Vor 60 Jahren, am 11. Jänner 1907, wurde der steirische Dichter Paul Anton Keller als Sohn eines Schauspielerehepaares in Radkersburg geboren. Seine schöpferische Begabung, die sich früh und rasch entfaltete, befähigte ihn, eine Reihe repräsentativer Werke zu schaffen, die nicht nur zum Unverlierbaren steirischer Dichtung gehören, sondern darüber hinaus im gesamten deutschen Sprachraum die ungebrochene Kraft und Eigenart österreichischer Lyrik und Prosa bezeugen. 1955 wurde Paul Anton Keller mit dem Peter-Roseg-ger-Preis ausgezeichnet, und bald darnach erhielt er den Ehrentitel Professor. Drei Elemente bestimmen im wesentlichen Kellers Schaffen, nämlich die Landschaft sowie Menschengeschicke als Auswirkungen geborener Charaktereigenschaften, und die Möglichkeiten, mit den Verstorbenen Kontakt aufzunehmen. Trotz seines verantwortungsbewußten Bemühens, die Ursachen metaphysischer Phänomene aufzuspüren, verliert sich Keller nicht in düsteren Grübeleien; er erhellt vielmehr die Schattenseiten des irdischen Daseins mit herzerfrischendem Humor.

Das erweist aufs neue der Roman „Salvatore und sein Hund“, eine köstliche Gabe zum Ehrentag des Dichters, die dem großen Kreis seiner Leser viel Freude bringt. Von einer kurzen Zeitungsnotiz ausgehend, hat Keller eine Episode zu einer weitverzweigten Handlung ausgebaut. Die Geschichte läßt die ganze Farbenskala südländischen Temperaments aufleuchten; so werden wir Zeugen turbulenter Auseinandersetzungen in einem italienischen Städtchen, das durch den Hund eines wegen eines geringfügigen Vergehens eingekerkerten Schuhputzers aufgestört wird. Der Hund will unbedingt seinem Herrn in die Zelle folgen, doch wird ihm dies verwehrt. Seine aufsehenerregenden Versuche, dennoch ins Gefangenenhaus einzudringen, veranlassen schließlich den Richter, dem Schuhputzer den Rest der Strafe zu schenken. Bürokratismus und Korruption, Kollaboration und unbewältigte Vergangenheit wirken sich in heftigen Konflikten aus, bis Menschlichkeit und Liebe schließlich doch das Mißtrauen und die Gehässigkeiten der lieben Mitmenschen überwinden. So trägt im Land des heiligen Franziskus der treue Hund des armen Schuhputzers über verhärtete Herzen den Sieg davon.
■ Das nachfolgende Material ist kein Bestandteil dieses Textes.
/-- READY and the rise of PRST_N: with the part READY and PRST_N high, 64 upstream credits are granted as one grant, the
downstream link is released, and patrol goes to GAP with the gap count at 0 if PATROL_GAP is not 0; a start event is taken at
READY and at a rise with the part READY (R46, R49, R64, R71, R122, R157). That READY is not taken before the record unit has
taken every FUSE_SPOILED record of LOADING is what the model reads into R147 and R154 (log 8). -/
def Obligations.ReadyAndRiseReleaseLinks : Prop :=
  (∀ s : State, s.pwrOk = true → s.fuse.part = .loading → s.fuse.capacity ≠ none → s.fuse.appendPtr ≠ none →
    (∀ h ∈ s.recs.handed, h.producer ≠ .fuse) → s.prstN = false →
    exec .ready s =
      .next { s with fuse := { s.fuse with part := .ready }, mig := { s.mig with startEvent := true } }) ∧
  (∀ s : State, s.pwrOk = true → s.fuse.part = .loading → s.fuse.capacity ≠ none → s.fuse.appendPtr ≠ none →
    (∀ h ∈ s.recs.handed, h.producer ≠ .fuse) → s.prstN = true →
    exec .ready s =
      .next
        { s with
          fuse := { s.fuse with part := .ready }
          mig := { s.mig with startEvent := true }
          req := { s.req with credits := 64 }
          arb := { s.arb with linkUp := true }
          patrol := { s.patrol with state := if s.params.patrolGap = 0 then s.patrol.state else .gap 0 }
          upSent := s.upSent ++ [.credit 64#8] }) ∧
  (∀ s : State, s.pwrOk = true → s.fuse.part = .ready → s.prstN = false →
    exec .prstNRise s =
      .next
        { s with
          prstN := true
          mig := { s.mig with startEvent := true }
          req := { s.req with credits := 64 }
          arb := { s.arb with linkUp := true }
          patrol := { s.patrol with state := if s.params.patrolGap = 0 then s.patrol.state else .gap 0 }
          upSent := s.upSent ++ [.credit 64#8] }) ∧
  (∀ s : State, s.pwrOk = true → s.fuse.part = .loading → s.prstN = false →
    exec .prstNRise s = .next { s with prstN := true }) ∧
  (∀ s : State, (∃ h ∈ s.recs.handed, h.producer = .fuse) → exec .ready s = .next s)

/-- The falling edge of PRST_N: the request unit and the outstanding downstream table are emptied without a response, credits
and background wait count go to 0, the link is held in reset, patrol is OFF with its cursor kept, the next-tag pointer is
kept; a migration in COPYING is stopped with its target released and its request back at the head; one in FINISHING
commits, whatever was outstanding: T is SOFT, a spare S is RETIRED, the suspect entry of S is freed and MIG_DONE is handed
(R47, R63, R85, R93, R94, R115, R133). -/
def Obligations.PrstFallEmptiesPaths : Prop :=
  (∀ s : State, s.pwrOk = true → s.prstN = true →
    ∃ t : State, exec .prstNFall s = .next t ∧ t.prstN = false ∧
      t.req = { credits := 0, slots := List.replicate s.req.slots.length none, relay := [], hold := [] } ∧
      t.arb = { credits := 0, outstanding := [], nextTag := s.arb.nextTag, bgWait := 0, linkUp := false } ∧
      t.patrol = { s.patrol with state := .off } ∧ t.mig.context = .idle ∧ t.upSent = s.upSent ∧
      t.downSent = s.downSent ∧ t.fuse = s.fuse ∧ t.port = s.port ∧ t.clock = s.clock ∧ t.fwe = s.fwe ∧
      t.fuseArray = s.fuseArray ∧ t.recs.queue = s.recs.queue) ∧
  (∀ s : State, s.pwrOk = true → s.prstN = true → s.mig.context = .idle →
    ∃ t : State, exec .prstNFall s = .next t ∧ t.mig = s.mig ∧ t.table = s.table ∧ t.watch = s.watch ∧
      t.recs = s.recs) ∧
  (∀ (s : State) (m : Move) (p : Nat) (lock : Option Lock), s.pwrOk = true → s.prstN = true →
    s.mig.context = .copying m p lock →
    ∃ t : State, exec .prstNFall s = .next t ∧
      t.mig = { s.mig with context := .idle, waiting := m.req :: s.mig.waiting, startEvent := true } ∧
      t.table = s.table.set m.target .free ∧ t.watch = s.watch ∧
      t.recs =
        { s.recs with
          handed := s.recs.handed ++
            [{ producer := .migration, body := .migAborted m.req.l .portReset, action := none }] }) ∧
  (∀ (s : State) (m : Move), s.pwrOk = true → s.prstN = true → s.mig.context = .finishing m → s.table.length = 128 →
    m.target < 128 → m.source ≠ s.limit + m.target → s.watch.blocks.Nodup →
    ∃ t : State, exec .prstNFall s = .next t ∧ s.switchedBy t m ∧
      t.mig = { s.mig with context := .idle, startEvent := true } ∧
      t.recs =
        { s.recs with
          handed := s.recs.handed ++
            [{ producer := .migration, body := .migDone m.req.l m.source m.target, action := none }] }) ∧
  (∀ s : State, s.prstN = false → exec .prstNFall s = .next s)

/-- FWE_CHANGE sets the level of FWE alone. EPOCH_TICK: the epoch rises by one and wraps; the decay timer count rises by one, and
on reaching the decay period returns to 0 with a decay expiry due; an expiry still due is taken before the tick counts; while
DECAY_PERIOD is 0 the count is held at 0; the programming timer rises while a programming runs, and PROGRAMMING ends at the
tick that brings it to 190 ms; no table, queue or link is touched (R97, R98, R149, R159, R163). That the expiry due waits
for the other events of its millisecond is the model's (R114, log 21). -/
def Obligations.FweAndTickAdvance : Prop :=
  (∀ (high : Bool) (s : State), s.pwrOk = true → exec (.fweChange high) s = .next { s with fwe := high }) ∧
  (∀ s : State, s.pwrOk = true →
    ∃ t : State, exec .epochTick s = .next t ∧ t.clock.epoch = s.clock.epoch + 1#32 ∧
      (s.params.decayPeriod = 0 → t.watch = { s.watch with decayCount := 0, decayDue := false }) ∧
      (s.watch.decayDue = false → s.watch.decayCount + 1 < s.params.decayPeriod * 100 →
        t.watch = { s.watch with decayCount := s.watch.decayCount + 1 }) ∧
      (s.watch.decayDue = false → s.watch.decayCount + 1 = s.params.decayPeriod * 100 →
        t.watch = { s.watch with decayCount := 0, decayDue := true }) ∧
      (s.fuse.programmer = .idle → t.fuse = s.fuse) ∧
      (∀ slot record timer reported, s.fuse.programmer = .programming slot record timer reported →
        (timer + 1 < 190 →
          t.fuse = { s.fuse with programmer := .programming slot record (timer + 1) reported }) ∧
        (190 ≤ timer + 1 → t.fuse = { s.fuse with programmer := .verifying slot record (min 200 (timer + 1)) })) ∧
      (∀ slot record timer, s.fuse.programmer = .verifying slot record timer →
        t.fuse = { s.fuse with programmer := .verifying slot record (min 200 (timer + 1)) }) ∧
      t.patrol.block = s.patrol.block ∧ t.patrol.quad = s.patrol.quad ∧
      t.patrol.state.number = s.patrol.state.number ∧
      { t with clock := s.clock, watch := s.watch, fuse := s.fuse, patrol := s.patrol } = s) ∧
  (∀ s u : State, s.pwrOk = true → s.params.decayPeriod ≠ 0 → s.watch.decayDue = true →
    exec .decayExpiry s = .next u → exec .epochTick s = exec .epochTick u)

/-! ### Arrivals (R24, R25, R27, R28, R31, R197) -/

/-- Messages of the other types, up and down, change nothing (R197, R198). A credit grant adds its count to the downstream
credits, up to 128 (R51). -/
def Obligations.MessagesDiscardedOrCounted : Prop :=
  (∀ (type : BitVec 4) (s : State), exec (.upstreamOtherMessage type) s = .next s) ∧
  (∀ (type : BitVec 4) (s : State), exec (.downstreamOtherMessage type) s = .next s) ∧
  (∀ (count : Byte) (s : State), s.pwrOk = true → s.arb.linkUp = true →
    exec (.downstreamCreditGrant count) s =
      .next { s with arb := { s.arb with credits := min 128 (s.arb.credits + count.toNat) } })

/-- A rejected arrival: without a credit OVERRUN and nothing granted back; with one, the first check that fails gives the
reason and the credit is granted back; no slot is taken and nothing else changes (R27, R197). That the response is sent
before the credit grant of the same event is the model's choice (log 18). -/
def Obligations.ArrivalRejectedByFirstCheck : Prop :=
  ∀ (kind : Access) (tag : Tag) (code : BitVec 2) (addr : Addr) (beats : List WriteLine) (s : State), s.pwrOk = true →
    (s.req.credits = 0 →
      exec (.upstreamRequest kind tag code addr beats) s =
        .next { s with upSent := s.upSent ++ [.response tag (.rejected .overrun) code []] }) ∧
    (s.req.credits ≠ 0 → (∃ x : Slot, some x ∈ s.req.slots ∧ x.answered = false ∧ x.tag = tag) →
      exec (.upstreamRequest kind tag code addr beats) s =
        .next
          { s with upSent := s.upSent ++ [.response tag (.rejected .tagInUse) code [], .credit 1#8] }) ∧
    (s.req.credits ≠ 0 → (∀ x : Slot, some x ∈ s.req.slots → x.answered = false → x.tag ≠ tag) →
      (code = 3#2 ∨ addr.toNat % (64 * 2 ^ code.toNat) ≠ 0 ∨ (kind = .write ∧ beats.length ≠ 2 ^ code.toNat)) →
      exec (.upstreamRequest kind tag code addr beats) s =
        .next { s with upSent := s.upSent ++ [.response tag (.rejected .align) code [], .credit 1#8] }) ∧
    (s.req.credits ≠ 0 → (∀ x : Slot, some x ∈ s.req.slots → x.answered = false → x.tag ≠ tag) →
      code ≠ 3#2 → addr.toNat % (64 * 2 ^ code.toNat) = 0 → (kind = .write → beats.length = 2 ^ code.toNat) →
      s.limit ≤ addr.toNat / 16384 →
      exec (.upstreamRequest kind tag code addr beats) s =
        .next { s with upSent := s.upSent ++ [.response tag (.rejected .range) code [], .credit 1#8] })

/-- An accepted arrival: its credit becomes a QUEUED slot at the tail of the relay queue, with its deadline; a slot that becomes
head and meets the hold test goes to a free place of the hold buffer as HELD; nothing else changes (R25, R28, R31). The
slot taken is the lowest-numbered free one, the model's choice (log 17). -/
def Obligations.ArrivalAccepted : Prop :=
  ∀ (kind : Access) (tag : Tag) (size : Size) (addr : Addr) (beats : List WriteLine) (k : Nat) (s : State),
    s.pwrOk = true → s.req.credits ≠ 0 →
    (∀ x : Slot, some x ∈ s.req.slots → x.answered = false → x.tag ≠ tag) →
    addr.toNat % (64 * size.lines) = 0 → (kind = .write → beats.length = size.lines) →
    addr.toNat / 16384 < s.limit → s.req.slots[k]? = some none → (∀ j < k, s.req.slots[j]? ≠ some none) →
    ∀ x : Slot,
      x = { state := .queued, tag := tag, kind := kind, addr := addr, size := size,
            payload := if kind = .write then some beats else none,
            deadline := s.clock.now + s.params.respTimeout, answered := false, first := none, second := none,
            merged := none } →
    (¬(s.req.relay = [] ∧ s.meetsHold (addr.toNat / 16384) (addr.toNat % 16384 / 256) kind ∧ s.req.hold.length < 4) →
      exec (.upstreamRequest kind tag size.code addr beats) s =
        .next
          { s with
            req :=
              { credits := s.req.credits - 1, slots := s.req.slots.set k (some x), relay := s.req.relay ++ [k],
                hold := s.req.hold } }) ∧
    (s.req.relay = [] → s.meetsHold (addr.toNat / 16384) (addr.toNat % 16384 / 256) kind → s.req.hold.length < 4 →
      exec (.upstreamRequest kind tag size.code addr beats) s =
        .next
          { s with
            req :=
              { credits := s.req.credits - 1, slots := s.req.slots.set k (some { x with state := .held }), relay := [],
                hold := s.req.hold ++ [k] } })

/-! ### Steering, translation and classes (R6, R8, R74, R75) -/

/-- The context's answer for its L by kind, quad, P and lock, and "not under migration" for every other block and in IDLE (R74,
R75). -/
def Obligations.SteeringByQuadAndLock : Prop :=
  (∀ (m : Move) (p q : Nat) (lock : Option Lock), q < p →
    (Context.copying m p lock).steer m.req.l q .read = .target m.target ∧
      (Context.copying m p lock).steer m.req.l q .write = .dual m.source m.target) ∧
  (∀ (m : Move) (p : Nat) (lock : Lock),
    (Context.copying m p (some lock)).steer m.req.l p .read = .source m.source ∧
      (Context.copying m p (some lock)).steer m.req.l p .write = .held m.source) ∧
  (∀ (m : Move) (p q : Nat) (lock : Option Lock) (kind : Access), p < q ∨ (q = p ∧ lock = none) →
    (Context.copying m p lock).steer m.req.l q kind = .source m.source) ∧
  (∀ (m : Move) (q : Nat) (kind : Access), (Context.finishing m).steer m.req.l q kind = .target m.target) ∧
  (∀ (c : Context) (l q : Nat) (kind : Access), c.l? ≠ some l → c.steer l q kind = .notUnderMigration)

/-- A logical block is translated to its SOFT spare, else to its HARD spare, else to its home block; RESERVED, FREE and RETIRED
entries take no part (R6). At most one entry in SOFT or HARD names a block, as R5 has it. -/
def Obligations.TranslationOrder : Prop :=
  ∀ (s : State) (l : Nat), (s.table.filterMap Entry.serves?).Nodup →
    (∀ k < s.table.length, ∀ pending, entryAt s.table k = .soft l pending → s.translate l = s.limit + k) ∧
    ((∀ pending, Entry.soft l pending ∉ s.table) →
      ∀ k < s.table.length, ∀ slot, entryAt s.table k = .hard l slot → s.translate l = s.limit + k) ∧
    ((∀ e ∈ s.table, e.serves? ≠ some l) → s.translate l = l)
Nicht nur als Lyriker, Erzähler und Essayist, auch als Dramatiker und Lustspieldichter läßt Paul Anton Keller hinter den bewegten Gestalten einer lebensnahen Handlung Sterne aufleuchten, Gestirne einer höheren Welt, die allein dem irdischen Geschehen einen Sinn zu geben vermag. Dies gilt auch für das Bühnenstück „Nun schau in deinen Tag“, dem der Autor den trefflichen Untertitel „Ein immer neues Spiel in alten Versen“ gegeben hat. Die ebenso zeitnahe wie zeitlose Komödie behandelt die Spannungen, die aus dem Gegensatz zwischen „hoher Minne“ und „niederer Minne“ entstehen. Heiterkeit und Schwermut reichen einander die Hände. Und auch hier gelingt Keller das, was wirklich nur ein Dichter kann. Sein Fabulieren wird zu einem Zauberstab, zu einer Wünschelrute, die den Suchenden den Weg zu Überirdischem weist.